Дома было хорошо. Он знал, что правильно сделал, когда завел собственный домишко на Фонтанке о трех прекрасных этажах. Царский Елагинский дворец оставался на лето да разве что на осень, зимой же – ты у себя дома!.. Было ведь и предчувствие: не вечны царские милости…
– Оленька? Как же я останусь дома, если у меня грядет совещание по Западному краю?..
Слезы в ответ.
– По нашему краю. Там и Колноберже, и Машино гнездышко…
Ну чем не довод? Маша, старшая дочь, стала Марией фон Бок, у нее появилось свое гнездо в том же Ковенском уезде. Уж если не для всей России – для себя-то можно порадеть?
Довод, который мог убедить любую женщину. Только не Ольгу Борисовну, урожденную Нейдгардт. Но она слишком хорошо знала своего суженого.
Вначале служба – потом семья.
Вначале дело – потом безделье.
И уж тем более какая-то хвороба…
– Оленька, совещание так себе, но мое присутствие необходимо. Мало что и премьер, так еще и ковенский помещик. Чего доброго, опять в неуважении к полякам обвинят – то бишь в национализме русском… Нет более страшного преступления!
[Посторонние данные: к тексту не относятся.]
-- ==== Sys2Proof/Word.lean ====
section
/-!
DEFINITION. The word type of the port windows (R187, 9.7) and the numbered things of the part: PUs, tasks,
partitions, priorities, channels, event lines (00_scope, figures summary).
-/

namespace Sys2Proof

/-- A word of a port window, an entry word or a resume word: 64 bits (R1, R202). -/
abbrev Word := BitVec 64

/-- A processing unit, and the unit port of the same number: 0 to 7. -/
abbrev Pu := Fin 8

/-- A task id, the index of its record: 0 to 127 (R1). -/
abbrev TaskId := Fin 128

/-- A partition: 0 to 7 (R29). -/
abbrev Partition := Fin 8

/-- A priority: 0, the most urgent, to 7 (R1). -/
abbrev Priority := Fin 8

/-- An event channel: 0 to 47 (R103). -/
abbrev ChannelId := Fin 48

/-- An event line EV0 to EV15 (R111). -/
abbrev Line := Fin 16

/-- A window index of a plan bank: 0 to 23 (R150). -/
abbrev WindowIndex := Fin 24

/-- Every number below 8, in ascending order: all PUs, all partitions, all priorities. -/
def all8 : List (Fin 8) := [0, 1, 2, 3, 4, 5, 6, 7]

end Sys2Proof
end

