/-- STOP_SCHEDULE (R162, R163): the frame is STOPPED; every RUNNING PU is SWITCHING with reason STOP and destination
READY-head; a SWITCHING PU loses its claim and a pending push and keeps the rest; their stacks are empty and what they gave
up is READY; the other PUs, the ports but for the response, the channels and the Delay List are as they were. The engines
take the request one by one, in an order the manual leaves open (log 6): a claim returns to the head of its place, then the
stack, top first, and a place request or an urgent arrival follows for each task returned, in that order. -/
def Obligations.StopScheduleSwitchesEveryPuOut : Prop :=
  (∀ (p : Pu) (c : Captured) (s : State), Issued s p 30 .supervisor c → s.frame.state ≠ .stopped →
    ∃ t, exec (.stopSchedule p) s = .next t ∧
      t.frame = { s.frame with state := .stopped, windowIndex := 0, ticksRemaining := 0, gapTicks := 0 } ∧
      t.ports = (s.answer p [low s.frame.state.code]).ports ∧ t.channels = s.channels ∧ t.delayList = s.delayList ∧
      t.conds = s.conds ∧
      ∀ q,
        let limit := s.frame.handoverLimit
        (∀ u, (s.engine q).st = .running u →
          t.engine q = { s.engine q with
            st := .switching ⟨.stop, some ⟨u, .readyHead⟩, none, limit, limit⟩, stack := []
            swreqRises := (s.engine q).swreqRises + 1 }) ∧
        (∀ sw, (s.engine q).st = .switching sw →
          t.engine q = { s.engine q with
            stack := []
            st := .switching { sw with
              claimed := none
              outgoing := sw.outgoing.map fun o => if o.dest = .displaced then ⟨o.task, .readyHead⟩ else o } }) ∧
        ((s.engine q).working = false → t.engine q = s.engine q) ∧
        (∀ u, (s.engine q).working = true → u ∈ (s.engine q).stack ∨ (s.engine q).claimedTask = some u →
          (t.task u).state = .ready)) ∧
  (∀ (p : Pu) (c : Captured) (s : State), Issued s p 30 .supervisor c → s.frame.state ≠ .stopped →
    ∃ order : List Pu, order.Nodup ∧ (∀ q, q ∈ order ↔ (s.engine q).working = true) ∧
      exec (.stopSchedule p) s = .next ((order.foldl (fun (x : State) q => x.stopEngine q)
        { s with
          frame := { s.frame with state := .stopped, windowIndex := 0, ticksRemaining := 0, gapTicks := 0 }
          freeIndex := s.freeIndex + 1 }).answer p [low s.frame.state.code])) ∧
  (∀ (x : State) (q : Pu),
    let limit := x.frame.handoverLimit
    let followed (x' : State) (returned : List TaskId) : State := x'.request (x'.readyRequests returned)
    (∀ u, (x.engine q).st = .running u → x.stopEngine q =
      followed ((x.setEngine q
        { x.engine q with
          st := .switching ⟨.stop, some ⟨u, .readyHead⟩, none, limit, limit⟩
          swreqRises := (x.engine q).swreqRises + 1 }).emptyStack q)
        (x.engine q).stack) ∧
    (∀ sw, (x.engine q).st = .switching sw →
      let back := x.returnClaim q
      let kept := if sw.outgoing.map Outgoing.dest = some .displaced
        then back.modSwitch q fun w => { w with outgoing := w.outgoing.map fun o => ⟨o.task, .readyHead⟩ }
        else back
      x.stopEngine q = followed (kept.emptyStack q) (sw.claimed.toList ++ (x.engine q).stack)) ∧
    ((x.engine q).working = false → x.stopEngine q = x))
Она видела, что слезы не помогут. Мигнула заглядывавшим в двери дочерям. Те знали, что делать. В пропахших лекарствами, уже для него привычных апартаментах опять ночевал доктор Карл Иванович. Конечно, за ним могли бы сбегать хоть Лена, хоть Ара, но закулдыбала-то все-таки Наташа. Во-первых, она упорно училась ходить, во-вторых, кого же не тронет столь самоотверженная привязанность? Не учла только Ольга Борисовна: на своих полуногах Наташе быстро не обернуться…
Пока свирепый Карл Иванович одевался спросонья, пока ополаскивал лицо да по-стариковски ругал «болезную», чтоб не слишком трудила ножки, уже картинку он застал уморительную: в подушку плакала Ольга Борисовна, в сторонке, обнявшись, сгрудились дочки, камердинер облачал верхнюю часть Петра Аркадьевича, а рядом в щегольской кожаной куртке стоял шофер и докладывал:
– Петр Аркадьевич, я машину загодя прогрел… так что в салоне теплынь-тепло…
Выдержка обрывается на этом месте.